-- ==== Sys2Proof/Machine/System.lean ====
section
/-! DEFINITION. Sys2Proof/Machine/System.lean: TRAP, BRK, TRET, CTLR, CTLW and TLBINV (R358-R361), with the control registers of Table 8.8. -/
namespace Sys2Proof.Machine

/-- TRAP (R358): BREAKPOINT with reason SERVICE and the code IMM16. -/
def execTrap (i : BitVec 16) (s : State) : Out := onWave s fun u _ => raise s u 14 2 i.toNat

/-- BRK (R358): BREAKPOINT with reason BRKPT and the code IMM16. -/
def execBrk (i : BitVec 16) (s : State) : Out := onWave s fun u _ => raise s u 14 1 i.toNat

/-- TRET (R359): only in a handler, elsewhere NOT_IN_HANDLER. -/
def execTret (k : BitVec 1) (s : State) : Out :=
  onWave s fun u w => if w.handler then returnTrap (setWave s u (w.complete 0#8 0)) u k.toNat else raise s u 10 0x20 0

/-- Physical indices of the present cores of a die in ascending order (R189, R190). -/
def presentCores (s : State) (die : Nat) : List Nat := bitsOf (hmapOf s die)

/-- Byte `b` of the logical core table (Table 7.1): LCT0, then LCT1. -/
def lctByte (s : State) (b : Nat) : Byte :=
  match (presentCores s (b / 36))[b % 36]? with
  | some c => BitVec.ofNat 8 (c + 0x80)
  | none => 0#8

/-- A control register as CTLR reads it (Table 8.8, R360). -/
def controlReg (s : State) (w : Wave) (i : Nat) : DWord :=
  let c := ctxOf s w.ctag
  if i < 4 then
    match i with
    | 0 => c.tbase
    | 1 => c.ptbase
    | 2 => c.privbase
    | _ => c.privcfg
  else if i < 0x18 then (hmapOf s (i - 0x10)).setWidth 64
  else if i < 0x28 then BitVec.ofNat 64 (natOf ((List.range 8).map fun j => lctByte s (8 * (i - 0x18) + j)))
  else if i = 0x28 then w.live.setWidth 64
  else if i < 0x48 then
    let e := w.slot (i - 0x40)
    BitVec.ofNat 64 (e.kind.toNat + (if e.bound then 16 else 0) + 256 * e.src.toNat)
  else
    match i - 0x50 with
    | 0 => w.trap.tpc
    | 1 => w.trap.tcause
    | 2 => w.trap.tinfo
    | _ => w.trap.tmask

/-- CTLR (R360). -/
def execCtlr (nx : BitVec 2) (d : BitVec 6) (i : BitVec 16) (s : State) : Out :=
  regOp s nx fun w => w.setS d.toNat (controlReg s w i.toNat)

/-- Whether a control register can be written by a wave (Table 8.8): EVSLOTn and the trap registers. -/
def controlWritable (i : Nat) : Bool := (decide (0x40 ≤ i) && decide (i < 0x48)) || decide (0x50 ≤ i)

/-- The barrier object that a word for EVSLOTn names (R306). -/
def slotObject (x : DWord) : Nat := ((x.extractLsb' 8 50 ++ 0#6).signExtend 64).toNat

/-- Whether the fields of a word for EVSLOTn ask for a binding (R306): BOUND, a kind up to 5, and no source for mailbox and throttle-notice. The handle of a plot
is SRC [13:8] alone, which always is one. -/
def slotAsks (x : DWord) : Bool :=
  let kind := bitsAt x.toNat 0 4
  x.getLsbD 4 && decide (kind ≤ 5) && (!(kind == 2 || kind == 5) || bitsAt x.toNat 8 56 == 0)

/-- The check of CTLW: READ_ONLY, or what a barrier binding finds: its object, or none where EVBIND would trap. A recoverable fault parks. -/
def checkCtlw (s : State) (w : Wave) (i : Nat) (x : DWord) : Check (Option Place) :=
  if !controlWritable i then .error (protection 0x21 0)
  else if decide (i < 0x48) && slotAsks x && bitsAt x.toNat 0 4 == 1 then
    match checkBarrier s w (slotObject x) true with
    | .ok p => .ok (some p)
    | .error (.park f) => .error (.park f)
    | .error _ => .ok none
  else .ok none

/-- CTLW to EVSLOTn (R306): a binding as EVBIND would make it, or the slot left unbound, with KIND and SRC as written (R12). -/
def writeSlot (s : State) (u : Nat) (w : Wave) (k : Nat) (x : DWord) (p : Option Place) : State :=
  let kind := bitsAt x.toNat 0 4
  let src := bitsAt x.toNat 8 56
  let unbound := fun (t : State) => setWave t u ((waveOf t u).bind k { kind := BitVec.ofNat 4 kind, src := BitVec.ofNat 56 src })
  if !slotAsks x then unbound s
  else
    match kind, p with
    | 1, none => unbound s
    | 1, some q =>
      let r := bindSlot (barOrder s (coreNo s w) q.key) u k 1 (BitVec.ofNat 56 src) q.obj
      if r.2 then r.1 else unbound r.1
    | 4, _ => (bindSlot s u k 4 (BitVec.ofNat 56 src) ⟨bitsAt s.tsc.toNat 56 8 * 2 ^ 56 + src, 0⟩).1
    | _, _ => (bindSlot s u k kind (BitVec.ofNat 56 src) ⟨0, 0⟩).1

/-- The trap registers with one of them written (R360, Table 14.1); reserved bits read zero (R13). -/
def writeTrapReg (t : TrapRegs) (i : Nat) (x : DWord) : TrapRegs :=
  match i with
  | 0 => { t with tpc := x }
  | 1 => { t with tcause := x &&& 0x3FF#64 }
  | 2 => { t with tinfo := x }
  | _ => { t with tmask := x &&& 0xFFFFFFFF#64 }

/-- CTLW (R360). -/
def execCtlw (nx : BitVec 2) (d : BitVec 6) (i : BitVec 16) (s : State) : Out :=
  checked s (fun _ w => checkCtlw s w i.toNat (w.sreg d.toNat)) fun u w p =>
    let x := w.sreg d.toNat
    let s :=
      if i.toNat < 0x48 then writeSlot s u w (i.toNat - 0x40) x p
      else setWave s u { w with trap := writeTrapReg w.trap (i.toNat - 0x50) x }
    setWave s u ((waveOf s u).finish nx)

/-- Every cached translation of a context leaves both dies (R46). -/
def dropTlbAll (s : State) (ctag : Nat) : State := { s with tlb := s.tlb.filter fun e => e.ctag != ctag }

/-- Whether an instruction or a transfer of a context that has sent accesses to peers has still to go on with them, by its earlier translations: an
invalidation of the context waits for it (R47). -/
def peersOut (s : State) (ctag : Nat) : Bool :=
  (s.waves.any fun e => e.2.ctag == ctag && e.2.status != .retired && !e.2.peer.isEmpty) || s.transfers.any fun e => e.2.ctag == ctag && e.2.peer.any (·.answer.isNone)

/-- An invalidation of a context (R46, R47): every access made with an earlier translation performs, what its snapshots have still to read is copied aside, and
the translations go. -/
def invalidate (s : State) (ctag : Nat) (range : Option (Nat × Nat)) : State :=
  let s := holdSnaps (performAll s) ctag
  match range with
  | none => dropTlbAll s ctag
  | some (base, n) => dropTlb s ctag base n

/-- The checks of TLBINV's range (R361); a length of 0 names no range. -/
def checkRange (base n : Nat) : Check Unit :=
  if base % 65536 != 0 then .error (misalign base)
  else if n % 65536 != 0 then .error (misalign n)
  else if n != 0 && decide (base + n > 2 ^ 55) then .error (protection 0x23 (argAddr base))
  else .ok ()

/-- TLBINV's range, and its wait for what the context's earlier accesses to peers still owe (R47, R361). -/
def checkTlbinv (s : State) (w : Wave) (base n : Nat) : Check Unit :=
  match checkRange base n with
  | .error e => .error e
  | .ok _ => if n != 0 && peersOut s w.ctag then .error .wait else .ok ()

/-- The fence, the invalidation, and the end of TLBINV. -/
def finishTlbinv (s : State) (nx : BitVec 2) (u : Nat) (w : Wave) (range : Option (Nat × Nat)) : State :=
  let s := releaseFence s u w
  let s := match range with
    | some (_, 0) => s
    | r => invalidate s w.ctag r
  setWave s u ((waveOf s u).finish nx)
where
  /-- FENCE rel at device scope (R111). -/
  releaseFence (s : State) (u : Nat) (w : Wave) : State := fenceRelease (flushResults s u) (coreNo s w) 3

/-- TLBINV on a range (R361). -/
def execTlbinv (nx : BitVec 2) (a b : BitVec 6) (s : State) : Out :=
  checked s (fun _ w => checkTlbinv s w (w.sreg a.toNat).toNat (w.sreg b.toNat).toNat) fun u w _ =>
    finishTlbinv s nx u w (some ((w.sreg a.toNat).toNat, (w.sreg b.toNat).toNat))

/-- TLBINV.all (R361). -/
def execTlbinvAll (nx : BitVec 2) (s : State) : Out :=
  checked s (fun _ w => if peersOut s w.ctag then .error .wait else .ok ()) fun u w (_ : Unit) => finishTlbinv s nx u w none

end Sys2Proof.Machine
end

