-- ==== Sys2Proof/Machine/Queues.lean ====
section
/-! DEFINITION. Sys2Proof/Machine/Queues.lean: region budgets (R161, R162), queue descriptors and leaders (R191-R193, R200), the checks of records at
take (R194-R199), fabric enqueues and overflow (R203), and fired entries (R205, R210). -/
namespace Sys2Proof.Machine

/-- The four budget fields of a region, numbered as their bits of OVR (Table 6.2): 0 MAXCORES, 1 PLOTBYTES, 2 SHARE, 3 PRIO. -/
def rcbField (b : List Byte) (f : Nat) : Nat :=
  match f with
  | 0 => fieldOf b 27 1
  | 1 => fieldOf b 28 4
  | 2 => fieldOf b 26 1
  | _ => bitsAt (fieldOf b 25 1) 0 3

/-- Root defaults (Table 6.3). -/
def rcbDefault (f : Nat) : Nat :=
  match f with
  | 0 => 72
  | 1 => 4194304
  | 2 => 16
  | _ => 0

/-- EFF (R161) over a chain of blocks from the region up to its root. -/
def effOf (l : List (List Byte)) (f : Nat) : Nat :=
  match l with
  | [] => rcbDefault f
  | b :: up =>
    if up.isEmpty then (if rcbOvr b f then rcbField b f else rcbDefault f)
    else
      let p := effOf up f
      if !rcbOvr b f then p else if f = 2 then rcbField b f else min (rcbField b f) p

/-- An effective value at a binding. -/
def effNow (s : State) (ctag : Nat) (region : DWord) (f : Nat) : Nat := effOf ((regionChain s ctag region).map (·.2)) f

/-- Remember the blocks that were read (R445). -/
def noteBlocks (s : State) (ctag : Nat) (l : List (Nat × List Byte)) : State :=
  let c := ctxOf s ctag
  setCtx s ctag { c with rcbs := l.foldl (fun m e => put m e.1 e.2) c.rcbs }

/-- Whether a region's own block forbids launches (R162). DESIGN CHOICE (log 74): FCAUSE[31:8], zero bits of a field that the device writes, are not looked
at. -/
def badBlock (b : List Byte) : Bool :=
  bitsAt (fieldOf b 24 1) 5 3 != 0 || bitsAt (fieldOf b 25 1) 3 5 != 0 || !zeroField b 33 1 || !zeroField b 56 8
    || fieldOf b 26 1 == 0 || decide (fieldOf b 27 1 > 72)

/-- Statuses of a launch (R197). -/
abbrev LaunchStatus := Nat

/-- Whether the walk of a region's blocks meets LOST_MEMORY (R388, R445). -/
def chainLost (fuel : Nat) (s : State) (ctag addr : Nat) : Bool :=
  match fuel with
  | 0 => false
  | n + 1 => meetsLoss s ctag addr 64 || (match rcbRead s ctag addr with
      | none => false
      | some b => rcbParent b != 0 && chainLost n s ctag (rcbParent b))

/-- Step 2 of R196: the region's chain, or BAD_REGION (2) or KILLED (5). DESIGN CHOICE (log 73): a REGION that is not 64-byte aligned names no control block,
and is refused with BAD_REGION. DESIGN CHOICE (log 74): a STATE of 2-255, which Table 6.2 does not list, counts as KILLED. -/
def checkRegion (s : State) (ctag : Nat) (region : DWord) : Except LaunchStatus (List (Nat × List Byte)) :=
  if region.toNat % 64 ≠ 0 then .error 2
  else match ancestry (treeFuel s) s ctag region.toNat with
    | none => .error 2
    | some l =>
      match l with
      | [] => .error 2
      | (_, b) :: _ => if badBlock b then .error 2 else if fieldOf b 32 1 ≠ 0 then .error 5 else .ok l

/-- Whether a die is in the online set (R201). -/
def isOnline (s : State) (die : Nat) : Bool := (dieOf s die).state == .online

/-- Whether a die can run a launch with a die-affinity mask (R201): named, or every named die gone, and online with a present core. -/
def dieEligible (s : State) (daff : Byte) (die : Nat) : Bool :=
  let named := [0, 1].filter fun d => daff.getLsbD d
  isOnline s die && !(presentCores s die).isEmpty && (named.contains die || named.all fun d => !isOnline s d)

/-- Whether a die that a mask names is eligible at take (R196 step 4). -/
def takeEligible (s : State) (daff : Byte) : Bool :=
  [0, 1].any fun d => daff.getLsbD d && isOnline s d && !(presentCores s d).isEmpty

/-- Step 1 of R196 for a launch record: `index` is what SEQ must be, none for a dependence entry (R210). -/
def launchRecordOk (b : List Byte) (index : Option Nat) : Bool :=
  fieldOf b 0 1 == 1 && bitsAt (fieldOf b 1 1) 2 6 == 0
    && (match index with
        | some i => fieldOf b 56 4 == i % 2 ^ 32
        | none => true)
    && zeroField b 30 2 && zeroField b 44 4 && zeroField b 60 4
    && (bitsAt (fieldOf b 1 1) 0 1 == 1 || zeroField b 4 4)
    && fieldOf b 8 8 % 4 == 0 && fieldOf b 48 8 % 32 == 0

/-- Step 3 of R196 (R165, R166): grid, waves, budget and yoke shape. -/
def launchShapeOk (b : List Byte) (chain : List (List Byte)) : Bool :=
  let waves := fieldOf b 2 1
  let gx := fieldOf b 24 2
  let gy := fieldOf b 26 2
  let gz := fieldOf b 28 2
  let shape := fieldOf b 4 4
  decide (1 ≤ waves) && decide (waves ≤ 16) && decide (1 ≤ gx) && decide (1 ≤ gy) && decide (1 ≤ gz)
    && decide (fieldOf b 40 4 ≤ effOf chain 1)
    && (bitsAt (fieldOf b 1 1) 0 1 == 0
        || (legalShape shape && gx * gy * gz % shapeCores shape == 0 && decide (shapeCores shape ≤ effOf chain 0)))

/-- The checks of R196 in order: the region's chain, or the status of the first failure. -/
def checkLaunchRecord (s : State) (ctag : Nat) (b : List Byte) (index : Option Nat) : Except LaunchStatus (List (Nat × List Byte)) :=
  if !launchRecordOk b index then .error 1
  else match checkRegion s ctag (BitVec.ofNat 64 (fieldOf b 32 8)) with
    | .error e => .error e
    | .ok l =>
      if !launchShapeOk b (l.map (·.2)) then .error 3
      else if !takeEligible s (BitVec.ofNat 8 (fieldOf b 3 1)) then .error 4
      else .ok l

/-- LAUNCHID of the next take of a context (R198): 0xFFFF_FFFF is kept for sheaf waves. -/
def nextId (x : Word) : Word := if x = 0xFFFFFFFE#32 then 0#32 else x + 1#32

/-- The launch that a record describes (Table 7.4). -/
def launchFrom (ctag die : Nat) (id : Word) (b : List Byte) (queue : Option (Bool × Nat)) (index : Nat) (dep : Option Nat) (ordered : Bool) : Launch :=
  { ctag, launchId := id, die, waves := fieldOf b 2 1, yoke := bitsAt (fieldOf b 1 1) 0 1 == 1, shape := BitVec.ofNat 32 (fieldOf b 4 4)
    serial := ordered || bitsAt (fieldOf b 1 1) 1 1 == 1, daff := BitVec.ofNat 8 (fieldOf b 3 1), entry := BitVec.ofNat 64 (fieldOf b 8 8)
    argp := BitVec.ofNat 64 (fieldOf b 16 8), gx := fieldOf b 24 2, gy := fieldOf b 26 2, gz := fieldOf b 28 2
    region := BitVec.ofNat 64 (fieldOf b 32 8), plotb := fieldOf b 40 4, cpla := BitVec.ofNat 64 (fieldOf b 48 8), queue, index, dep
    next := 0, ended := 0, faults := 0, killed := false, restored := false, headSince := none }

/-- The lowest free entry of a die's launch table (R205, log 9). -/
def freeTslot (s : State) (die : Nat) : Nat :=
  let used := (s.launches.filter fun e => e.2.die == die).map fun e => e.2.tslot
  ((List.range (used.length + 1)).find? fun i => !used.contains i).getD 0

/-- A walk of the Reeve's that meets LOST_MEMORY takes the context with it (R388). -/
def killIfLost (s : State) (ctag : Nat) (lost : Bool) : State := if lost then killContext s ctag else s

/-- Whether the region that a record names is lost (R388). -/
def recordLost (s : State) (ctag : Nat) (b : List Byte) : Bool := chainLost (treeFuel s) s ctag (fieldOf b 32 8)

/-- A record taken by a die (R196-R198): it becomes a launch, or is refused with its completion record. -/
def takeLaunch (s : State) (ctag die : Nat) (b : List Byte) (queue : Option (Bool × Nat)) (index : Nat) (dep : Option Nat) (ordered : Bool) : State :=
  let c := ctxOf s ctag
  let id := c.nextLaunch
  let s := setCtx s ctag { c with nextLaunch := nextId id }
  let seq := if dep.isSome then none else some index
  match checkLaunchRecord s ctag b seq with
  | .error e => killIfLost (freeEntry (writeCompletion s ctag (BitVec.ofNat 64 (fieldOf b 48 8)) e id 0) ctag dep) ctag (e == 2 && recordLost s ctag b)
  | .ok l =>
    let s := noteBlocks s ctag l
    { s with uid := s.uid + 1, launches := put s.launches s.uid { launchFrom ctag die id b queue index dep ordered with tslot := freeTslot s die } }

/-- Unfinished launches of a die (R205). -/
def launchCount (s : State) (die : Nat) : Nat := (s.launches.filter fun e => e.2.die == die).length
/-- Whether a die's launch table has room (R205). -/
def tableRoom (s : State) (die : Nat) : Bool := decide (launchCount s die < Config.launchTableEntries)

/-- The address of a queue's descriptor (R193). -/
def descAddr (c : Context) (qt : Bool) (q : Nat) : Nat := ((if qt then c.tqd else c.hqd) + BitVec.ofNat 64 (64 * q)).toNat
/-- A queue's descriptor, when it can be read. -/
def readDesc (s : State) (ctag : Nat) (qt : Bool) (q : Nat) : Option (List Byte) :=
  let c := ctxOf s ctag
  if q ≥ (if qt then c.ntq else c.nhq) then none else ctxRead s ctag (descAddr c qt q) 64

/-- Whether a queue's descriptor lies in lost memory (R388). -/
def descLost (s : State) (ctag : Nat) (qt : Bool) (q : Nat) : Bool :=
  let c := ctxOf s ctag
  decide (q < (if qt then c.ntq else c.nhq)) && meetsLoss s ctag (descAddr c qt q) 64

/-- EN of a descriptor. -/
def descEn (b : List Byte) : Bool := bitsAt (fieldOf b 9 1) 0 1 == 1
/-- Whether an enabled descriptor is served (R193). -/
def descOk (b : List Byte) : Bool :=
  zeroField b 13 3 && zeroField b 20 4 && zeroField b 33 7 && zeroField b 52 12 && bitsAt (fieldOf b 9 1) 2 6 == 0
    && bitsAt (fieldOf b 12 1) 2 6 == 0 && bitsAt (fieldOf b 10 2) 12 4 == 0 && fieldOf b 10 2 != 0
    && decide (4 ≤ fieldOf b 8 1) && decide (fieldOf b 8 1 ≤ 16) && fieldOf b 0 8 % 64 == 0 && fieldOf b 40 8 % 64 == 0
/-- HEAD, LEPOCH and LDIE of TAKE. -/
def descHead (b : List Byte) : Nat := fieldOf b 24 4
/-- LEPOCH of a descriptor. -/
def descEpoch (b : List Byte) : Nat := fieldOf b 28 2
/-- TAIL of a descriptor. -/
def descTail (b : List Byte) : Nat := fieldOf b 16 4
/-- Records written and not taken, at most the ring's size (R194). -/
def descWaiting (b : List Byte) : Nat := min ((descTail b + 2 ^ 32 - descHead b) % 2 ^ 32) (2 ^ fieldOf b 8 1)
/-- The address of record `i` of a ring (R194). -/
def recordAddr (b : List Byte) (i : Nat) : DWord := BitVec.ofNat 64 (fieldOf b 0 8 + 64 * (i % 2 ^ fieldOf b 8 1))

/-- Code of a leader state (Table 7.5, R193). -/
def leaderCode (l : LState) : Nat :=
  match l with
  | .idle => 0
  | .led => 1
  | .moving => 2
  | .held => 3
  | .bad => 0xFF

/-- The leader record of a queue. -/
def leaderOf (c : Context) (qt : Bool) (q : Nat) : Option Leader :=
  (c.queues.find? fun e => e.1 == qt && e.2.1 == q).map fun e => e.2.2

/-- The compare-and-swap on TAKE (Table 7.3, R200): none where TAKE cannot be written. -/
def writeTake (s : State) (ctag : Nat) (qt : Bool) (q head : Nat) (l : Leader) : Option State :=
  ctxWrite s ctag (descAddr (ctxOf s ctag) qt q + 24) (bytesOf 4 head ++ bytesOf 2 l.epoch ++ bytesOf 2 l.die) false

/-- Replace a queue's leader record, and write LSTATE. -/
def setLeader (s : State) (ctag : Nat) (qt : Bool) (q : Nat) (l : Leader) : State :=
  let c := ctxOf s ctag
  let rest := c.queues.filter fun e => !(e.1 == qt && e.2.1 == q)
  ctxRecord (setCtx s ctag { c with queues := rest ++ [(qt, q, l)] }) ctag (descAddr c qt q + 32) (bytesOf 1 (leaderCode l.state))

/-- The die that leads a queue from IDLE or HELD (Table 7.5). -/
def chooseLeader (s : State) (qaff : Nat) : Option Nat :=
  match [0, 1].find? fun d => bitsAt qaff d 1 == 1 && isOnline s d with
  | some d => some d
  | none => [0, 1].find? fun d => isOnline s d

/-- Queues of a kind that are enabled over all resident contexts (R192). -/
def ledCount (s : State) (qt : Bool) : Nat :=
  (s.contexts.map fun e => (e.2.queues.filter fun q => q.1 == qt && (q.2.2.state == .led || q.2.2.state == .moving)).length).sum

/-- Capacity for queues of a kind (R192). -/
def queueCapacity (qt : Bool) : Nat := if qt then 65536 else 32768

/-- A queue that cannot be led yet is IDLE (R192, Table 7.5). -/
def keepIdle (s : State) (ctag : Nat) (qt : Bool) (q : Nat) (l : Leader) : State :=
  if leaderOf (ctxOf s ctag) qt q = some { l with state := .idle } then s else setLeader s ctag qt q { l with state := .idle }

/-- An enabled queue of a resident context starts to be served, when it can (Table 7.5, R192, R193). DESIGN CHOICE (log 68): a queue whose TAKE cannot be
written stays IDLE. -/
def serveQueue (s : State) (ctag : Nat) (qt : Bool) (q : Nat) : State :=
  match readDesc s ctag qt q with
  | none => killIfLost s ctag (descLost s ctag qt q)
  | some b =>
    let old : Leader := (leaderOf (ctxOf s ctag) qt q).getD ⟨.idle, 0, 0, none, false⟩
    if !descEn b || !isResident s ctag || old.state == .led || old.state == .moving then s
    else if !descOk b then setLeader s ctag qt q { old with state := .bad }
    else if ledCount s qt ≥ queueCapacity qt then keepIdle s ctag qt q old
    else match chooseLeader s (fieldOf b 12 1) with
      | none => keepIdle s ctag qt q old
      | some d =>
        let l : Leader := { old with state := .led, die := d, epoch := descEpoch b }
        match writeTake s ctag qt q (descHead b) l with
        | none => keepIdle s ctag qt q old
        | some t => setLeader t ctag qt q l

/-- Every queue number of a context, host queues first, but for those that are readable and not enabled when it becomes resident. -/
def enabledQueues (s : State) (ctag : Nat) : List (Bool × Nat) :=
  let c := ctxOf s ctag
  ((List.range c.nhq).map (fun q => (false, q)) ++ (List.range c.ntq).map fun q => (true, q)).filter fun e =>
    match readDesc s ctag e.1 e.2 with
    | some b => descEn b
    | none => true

• _Exercise_
Give again, word for word, the records from their first line to the one with "else if i < 0x28", and leave out all else.

• _Exercise answer_
-- ==== Sys2Proof/Machine/System.lean ====
section
/-! DEFINITION. Sys2Proof/Machine/System.lean: TRAP, BRK, TRET, CTLR, CTLW and TLBINV (R358-R361), with the control registers of Table 8.8. -/
namespace Sys2Proof.Machine

/-- TRAP (R358): BREAKPOINT with reason SERVICE and the code IMM16. -/
def execTrap (i : BitVec 16) (s : State) : Out := onWave s fun u _ => raise s u 14 2 i.toNat

/-- BRK (R358): BREAKPOINT with reason BRKPT and the code IMM16. -/
def execBrk (i : BitVec 16) (s : State) : Out := onWave s fun u _ => raise s u 14 1 i.toNat

/-- TRET (R359): only in a handler, elsewhere NOT_IN_HANDLER. -/
def execTret (k : BitVec 1) (s : State) : Out :=
  onWave s fun u w => if w.handler then returnTrap (setWave s u (w.complete 0#8 0)) u k.toNat else raise s u 10 0x20 0

/-- Physical indices of the present cores of a die in ascending order (R189, R190). -/
def presentCores (s : State) (die : Nat) : List Nat := bitsOf (hmapOf s die)

/-- Byte `b` of the logical core table (Table 7.1): LCT0, then LCT1. -/
def lctByte (s : State) (b : Nat) : Byte :=
  match (presentCores s (b / 36))[b % 36]? with
  | some c => BitVec.ofNat 8 (c + 0x80)
  | none => 0#8

/-- A control register as CTLR reads it (Table 8.8, R360). -/
def controlReg (s : State) (w : Wave) (i : Nat) : DWord :=
  let c := ctxOf s w.ctag
  if i < 4 then
    match i with
    | 0 => c.tbase
    | 1 => c.ptbase
    | 2 => c.privbase
    | _ => c.privcfg
  else if i < 0x18 then (hmapOf s (i - 0x10)).setWidth 64
  else if i < 0x28 then BitVec.ofNat 64 (natOf ((List.range 8).map fun j => lctByte s (8 * (i - 0x18) + j)))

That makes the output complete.